BEGIN DATA

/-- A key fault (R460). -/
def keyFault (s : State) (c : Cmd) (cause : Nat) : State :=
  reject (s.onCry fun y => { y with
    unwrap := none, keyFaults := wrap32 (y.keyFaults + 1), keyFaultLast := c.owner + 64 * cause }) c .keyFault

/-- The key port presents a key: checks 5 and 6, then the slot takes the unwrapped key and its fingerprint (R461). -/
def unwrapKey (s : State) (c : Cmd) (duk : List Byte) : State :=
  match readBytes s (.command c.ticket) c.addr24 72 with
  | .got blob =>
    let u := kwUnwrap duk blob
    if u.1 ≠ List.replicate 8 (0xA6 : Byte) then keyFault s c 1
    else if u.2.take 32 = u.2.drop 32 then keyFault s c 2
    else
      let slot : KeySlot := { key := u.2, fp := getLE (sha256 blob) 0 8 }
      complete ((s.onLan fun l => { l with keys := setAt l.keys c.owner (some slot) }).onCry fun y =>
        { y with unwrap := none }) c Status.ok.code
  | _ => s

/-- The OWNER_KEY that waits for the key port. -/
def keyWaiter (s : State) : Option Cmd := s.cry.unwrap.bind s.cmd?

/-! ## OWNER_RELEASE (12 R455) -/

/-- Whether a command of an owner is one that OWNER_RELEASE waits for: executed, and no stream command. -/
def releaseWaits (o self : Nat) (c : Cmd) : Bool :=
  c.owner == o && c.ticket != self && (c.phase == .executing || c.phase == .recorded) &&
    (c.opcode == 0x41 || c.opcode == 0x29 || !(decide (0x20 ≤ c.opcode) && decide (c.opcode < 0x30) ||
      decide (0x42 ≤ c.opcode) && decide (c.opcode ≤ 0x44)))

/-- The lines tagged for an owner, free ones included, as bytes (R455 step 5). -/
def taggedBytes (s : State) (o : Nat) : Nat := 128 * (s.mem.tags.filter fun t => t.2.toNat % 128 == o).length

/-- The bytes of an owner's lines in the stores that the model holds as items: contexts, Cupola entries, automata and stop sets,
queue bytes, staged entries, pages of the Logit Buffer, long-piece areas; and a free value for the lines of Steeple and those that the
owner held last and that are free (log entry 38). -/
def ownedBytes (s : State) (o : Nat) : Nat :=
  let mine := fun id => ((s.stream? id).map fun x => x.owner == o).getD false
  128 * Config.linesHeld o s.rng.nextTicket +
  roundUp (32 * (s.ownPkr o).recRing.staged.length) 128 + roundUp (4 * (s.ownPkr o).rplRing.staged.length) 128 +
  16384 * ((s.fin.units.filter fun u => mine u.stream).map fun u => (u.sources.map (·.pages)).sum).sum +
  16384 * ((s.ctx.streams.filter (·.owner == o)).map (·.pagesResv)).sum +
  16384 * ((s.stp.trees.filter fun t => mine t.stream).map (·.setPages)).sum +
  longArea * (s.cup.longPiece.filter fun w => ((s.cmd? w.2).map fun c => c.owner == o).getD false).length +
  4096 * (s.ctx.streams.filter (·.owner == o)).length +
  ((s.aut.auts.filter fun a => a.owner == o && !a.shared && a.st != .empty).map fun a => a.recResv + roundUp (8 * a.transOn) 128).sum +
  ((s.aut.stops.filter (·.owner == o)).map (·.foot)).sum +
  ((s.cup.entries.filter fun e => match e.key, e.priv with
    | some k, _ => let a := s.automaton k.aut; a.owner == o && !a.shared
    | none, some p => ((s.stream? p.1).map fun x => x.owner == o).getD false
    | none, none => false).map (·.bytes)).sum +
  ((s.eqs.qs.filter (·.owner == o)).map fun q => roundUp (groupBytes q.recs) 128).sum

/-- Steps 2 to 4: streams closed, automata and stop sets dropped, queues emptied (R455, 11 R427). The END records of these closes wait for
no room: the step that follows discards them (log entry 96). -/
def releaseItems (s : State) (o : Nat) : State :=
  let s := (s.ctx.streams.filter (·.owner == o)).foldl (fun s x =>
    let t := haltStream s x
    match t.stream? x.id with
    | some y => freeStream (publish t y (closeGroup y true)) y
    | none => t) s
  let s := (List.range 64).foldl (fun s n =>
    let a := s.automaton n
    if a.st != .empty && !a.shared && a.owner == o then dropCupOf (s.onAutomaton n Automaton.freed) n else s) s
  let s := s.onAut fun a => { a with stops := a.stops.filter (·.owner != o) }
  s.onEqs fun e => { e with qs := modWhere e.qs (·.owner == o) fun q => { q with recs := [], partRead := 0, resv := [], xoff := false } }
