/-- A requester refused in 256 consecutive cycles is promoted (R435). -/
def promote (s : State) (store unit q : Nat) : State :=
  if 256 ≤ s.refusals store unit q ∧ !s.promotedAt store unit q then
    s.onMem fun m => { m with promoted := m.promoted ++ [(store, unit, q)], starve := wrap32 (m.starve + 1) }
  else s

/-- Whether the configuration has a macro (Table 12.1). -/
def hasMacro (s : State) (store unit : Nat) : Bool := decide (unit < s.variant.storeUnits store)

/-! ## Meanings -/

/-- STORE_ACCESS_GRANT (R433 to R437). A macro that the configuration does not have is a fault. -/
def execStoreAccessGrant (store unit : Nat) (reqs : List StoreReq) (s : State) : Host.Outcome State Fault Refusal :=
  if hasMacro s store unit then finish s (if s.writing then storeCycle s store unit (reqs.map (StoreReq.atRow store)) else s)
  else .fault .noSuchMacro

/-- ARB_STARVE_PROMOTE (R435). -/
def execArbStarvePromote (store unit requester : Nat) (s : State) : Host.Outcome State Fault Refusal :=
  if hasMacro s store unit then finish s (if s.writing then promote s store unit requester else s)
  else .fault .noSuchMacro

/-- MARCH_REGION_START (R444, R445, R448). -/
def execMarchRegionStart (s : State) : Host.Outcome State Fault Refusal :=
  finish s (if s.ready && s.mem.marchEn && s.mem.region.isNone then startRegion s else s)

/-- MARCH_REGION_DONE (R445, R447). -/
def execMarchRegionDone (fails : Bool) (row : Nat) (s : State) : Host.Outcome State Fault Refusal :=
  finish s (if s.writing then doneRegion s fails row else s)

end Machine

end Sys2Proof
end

END DATA
BEGIN DATA

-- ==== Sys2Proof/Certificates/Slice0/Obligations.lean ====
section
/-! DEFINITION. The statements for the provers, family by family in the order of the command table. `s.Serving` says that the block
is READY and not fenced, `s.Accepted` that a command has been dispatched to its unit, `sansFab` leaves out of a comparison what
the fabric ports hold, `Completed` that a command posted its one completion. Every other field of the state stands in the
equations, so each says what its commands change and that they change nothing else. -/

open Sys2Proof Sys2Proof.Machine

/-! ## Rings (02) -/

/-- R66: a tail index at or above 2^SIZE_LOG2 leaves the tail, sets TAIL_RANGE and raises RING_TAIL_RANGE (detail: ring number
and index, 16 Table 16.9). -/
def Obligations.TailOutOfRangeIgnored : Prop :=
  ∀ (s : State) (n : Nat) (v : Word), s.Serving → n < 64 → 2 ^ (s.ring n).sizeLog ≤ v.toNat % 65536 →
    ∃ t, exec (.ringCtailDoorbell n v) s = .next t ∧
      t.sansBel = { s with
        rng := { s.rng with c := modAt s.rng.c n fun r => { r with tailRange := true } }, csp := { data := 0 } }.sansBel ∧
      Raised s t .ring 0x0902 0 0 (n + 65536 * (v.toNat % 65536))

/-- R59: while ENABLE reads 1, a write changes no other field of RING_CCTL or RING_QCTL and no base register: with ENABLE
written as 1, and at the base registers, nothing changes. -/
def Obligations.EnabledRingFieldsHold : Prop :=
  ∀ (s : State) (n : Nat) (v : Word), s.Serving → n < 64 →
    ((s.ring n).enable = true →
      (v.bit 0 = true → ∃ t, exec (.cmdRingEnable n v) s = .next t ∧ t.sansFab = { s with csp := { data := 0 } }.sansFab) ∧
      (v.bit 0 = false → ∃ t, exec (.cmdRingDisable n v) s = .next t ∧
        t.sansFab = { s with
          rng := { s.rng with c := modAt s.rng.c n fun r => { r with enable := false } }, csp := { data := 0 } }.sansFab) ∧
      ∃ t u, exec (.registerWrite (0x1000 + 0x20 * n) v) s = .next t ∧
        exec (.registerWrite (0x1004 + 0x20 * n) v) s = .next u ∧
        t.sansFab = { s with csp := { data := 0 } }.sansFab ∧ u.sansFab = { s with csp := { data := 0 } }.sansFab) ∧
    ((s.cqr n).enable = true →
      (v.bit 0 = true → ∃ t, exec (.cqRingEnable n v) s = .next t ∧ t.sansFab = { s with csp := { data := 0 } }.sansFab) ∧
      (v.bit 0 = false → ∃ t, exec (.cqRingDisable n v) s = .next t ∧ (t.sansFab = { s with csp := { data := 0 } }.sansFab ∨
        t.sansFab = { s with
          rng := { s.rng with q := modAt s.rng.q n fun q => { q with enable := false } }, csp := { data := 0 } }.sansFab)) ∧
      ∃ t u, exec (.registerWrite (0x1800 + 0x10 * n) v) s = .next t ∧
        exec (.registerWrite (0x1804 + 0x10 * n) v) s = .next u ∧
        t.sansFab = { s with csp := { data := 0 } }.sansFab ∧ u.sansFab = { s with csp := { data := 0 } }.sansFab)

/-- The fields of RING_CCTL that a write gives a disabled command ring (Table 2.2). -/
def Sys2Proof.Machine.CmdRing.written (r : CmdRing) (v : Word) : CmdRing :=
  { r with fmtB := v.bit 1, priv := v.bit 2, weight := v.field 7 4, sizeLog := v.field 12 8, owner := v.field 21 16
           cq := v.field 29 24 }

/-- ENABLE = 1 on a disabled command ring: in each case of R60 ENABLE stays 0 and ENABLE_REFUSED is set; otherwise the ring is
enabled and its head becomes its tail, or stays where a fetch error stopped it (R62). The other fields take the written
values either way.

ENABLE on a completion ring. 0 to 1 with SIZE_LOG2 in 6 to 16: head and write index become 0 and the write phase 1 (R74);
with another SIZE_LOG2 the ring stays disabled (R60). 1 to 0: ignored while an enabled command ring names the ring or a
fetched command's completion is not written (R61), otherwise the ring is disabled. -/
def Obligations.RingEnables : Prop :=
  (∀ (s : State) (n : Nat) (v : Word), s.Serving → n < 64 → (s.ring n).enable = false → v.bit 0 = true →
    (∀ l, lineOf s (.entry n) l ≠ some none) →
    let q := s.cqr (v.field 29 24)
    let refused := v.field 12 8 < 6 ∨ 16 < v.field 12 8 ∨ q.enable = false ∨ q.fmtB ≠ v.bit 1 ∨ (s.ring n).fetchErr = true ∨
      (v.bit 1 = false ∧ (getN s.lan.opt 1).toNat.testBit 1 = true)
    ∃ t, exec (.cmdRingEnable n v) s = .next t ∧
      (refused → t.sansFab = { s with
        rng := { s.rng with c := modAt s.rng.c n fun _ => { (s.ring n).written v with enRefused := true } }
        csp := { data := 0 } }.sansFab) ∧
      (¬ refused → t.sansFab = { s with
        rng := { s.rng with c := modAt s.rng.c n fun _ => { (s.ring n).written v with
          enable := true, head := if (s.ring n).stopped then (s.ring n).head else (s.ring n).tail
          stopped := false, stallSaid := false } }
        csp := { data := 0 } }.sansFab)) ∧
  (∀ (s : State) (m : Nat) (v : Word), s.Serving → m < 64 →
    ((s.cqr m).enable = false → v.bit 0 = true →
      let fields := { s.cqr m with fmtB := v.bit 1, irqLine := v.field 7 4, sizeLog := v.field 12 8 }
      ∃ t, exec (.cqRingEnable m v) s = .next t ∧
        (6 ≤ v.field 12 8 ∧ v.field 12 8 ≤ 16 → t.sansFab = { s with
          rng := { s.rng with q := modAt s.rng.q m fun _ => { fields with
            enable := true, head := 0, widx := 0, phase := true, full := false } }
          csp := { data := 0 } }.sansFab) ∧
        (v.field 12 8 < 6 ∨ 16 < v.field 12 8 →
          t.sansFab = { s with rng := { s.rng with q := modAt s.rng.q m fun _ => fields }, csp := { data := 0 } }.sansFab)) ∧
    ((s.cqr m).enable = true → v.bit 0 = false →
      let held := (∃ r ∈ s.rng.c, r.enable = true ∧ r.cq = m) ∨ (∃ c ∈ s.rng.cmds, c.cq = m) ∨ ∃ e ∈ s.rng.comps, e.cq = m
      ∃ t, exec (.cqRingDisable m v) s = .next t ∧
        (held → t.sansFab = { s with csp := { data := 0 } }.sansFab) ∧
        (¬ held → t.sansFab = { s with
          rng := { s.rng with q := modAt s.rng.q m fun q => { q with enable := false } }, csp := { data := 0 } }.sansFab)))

END DATA
BEGIN DATA

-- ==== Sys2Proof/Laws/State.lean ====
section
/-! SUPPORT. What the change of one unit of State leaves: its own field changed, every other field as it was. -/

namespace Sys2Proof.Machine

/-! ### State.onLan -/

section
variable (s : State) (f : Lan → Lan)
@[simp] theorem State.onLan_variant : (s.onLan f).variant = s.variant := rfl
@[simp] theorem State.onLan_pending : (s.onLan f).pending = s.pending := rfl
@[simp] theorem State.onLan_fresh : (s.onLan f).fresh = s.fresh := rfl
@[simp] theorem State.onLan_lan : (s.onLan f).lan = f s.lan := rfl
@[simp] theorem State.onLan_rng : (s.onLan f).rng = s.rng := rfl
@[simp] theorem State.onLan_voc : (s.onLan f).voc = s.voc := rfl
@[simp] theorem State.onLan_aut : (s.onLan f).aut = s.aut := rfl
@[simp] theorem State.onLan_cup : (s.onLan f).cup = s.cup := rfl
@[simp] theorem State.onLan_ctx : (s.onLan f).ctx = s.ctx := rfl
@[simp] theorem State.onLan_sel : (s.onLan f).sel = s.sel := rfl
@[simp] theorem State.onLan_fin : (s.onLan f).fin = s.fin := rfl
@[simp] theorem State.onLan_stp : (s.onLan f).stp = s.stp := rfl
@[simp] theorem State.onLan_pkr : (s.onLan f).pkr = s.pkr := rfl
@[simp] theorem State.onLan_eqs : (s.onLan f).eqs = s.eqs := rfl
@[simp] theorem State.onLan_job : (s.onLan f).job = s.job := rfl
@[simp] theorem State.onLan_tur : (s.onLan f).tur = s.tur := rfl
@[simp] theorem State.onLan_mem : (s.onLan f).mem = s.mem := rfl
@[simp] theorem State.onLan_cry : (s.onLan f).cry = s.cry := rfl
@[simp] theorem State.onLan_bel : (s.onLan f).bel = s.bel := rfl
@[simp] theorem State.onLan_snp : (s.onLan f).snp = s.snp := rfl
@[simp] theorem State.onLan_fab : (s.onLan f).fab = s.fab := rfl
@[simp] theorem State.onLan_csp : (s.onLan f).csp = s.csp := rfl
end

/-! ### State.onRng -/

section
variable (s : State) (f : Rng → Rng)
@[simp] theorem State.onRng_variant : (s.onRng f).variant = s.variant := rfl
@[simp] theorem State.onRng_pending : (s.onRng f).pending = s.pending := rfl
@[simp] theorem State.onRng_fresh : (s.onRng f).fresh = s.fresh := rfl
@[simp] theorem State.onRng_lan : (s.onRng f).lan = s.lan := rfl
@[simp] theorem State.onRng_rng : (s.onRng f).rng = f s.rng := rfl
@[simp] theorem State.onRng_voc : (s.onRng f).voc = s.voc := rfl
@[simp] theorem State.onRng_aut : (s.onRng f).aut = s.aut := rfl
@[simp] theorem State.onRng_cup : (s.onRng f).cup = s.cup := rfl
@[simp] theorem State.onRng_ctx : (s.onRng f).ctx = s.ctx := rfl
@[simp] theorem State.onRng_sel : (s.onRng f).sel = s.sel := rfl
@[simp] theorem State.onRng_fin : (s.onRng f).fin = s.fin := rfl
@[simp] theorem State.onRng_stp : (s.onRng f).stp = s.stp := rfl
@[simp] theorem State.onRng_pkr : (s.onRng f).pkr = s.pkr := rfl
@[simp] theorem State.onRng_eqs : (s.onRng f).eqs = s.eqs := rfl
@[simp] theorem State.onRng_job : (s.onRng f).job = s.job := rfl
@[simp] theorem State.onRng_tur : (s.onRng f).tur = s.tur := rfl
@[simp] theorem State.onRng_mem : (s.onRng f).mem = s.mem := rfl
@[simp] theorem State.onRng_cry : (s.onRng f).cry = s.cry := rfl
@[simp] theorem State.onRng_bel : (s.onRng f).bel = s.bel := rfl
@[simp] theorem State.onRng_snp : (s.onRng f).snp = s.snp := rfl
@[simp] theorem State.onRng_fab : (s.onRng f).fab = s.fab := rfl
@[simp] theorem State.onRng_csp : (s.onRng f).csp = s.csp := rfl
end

END DATA

* EXERCISE DIRECTIONS: Where a line of the entries above holds the word "Outcome", return that line.

* ANSWER BELOW:
def execStoreAccessGrant (store unit : Nat) (reqs : List StoreReq) (s : State) : Host.Outcome State Fault Refusal :=
def execArbStarvePromote (store unit requester : Nat) (s : State) : Host.Outcome State Fault Refusal :=
def execMarchRegionStart (s : State) : Host.Outcome State Fault Refusal :=
def execMarchRegionDone (fails : Bool) (row : Nat) (s : State) : Host.Outcome State Fault Refusal :=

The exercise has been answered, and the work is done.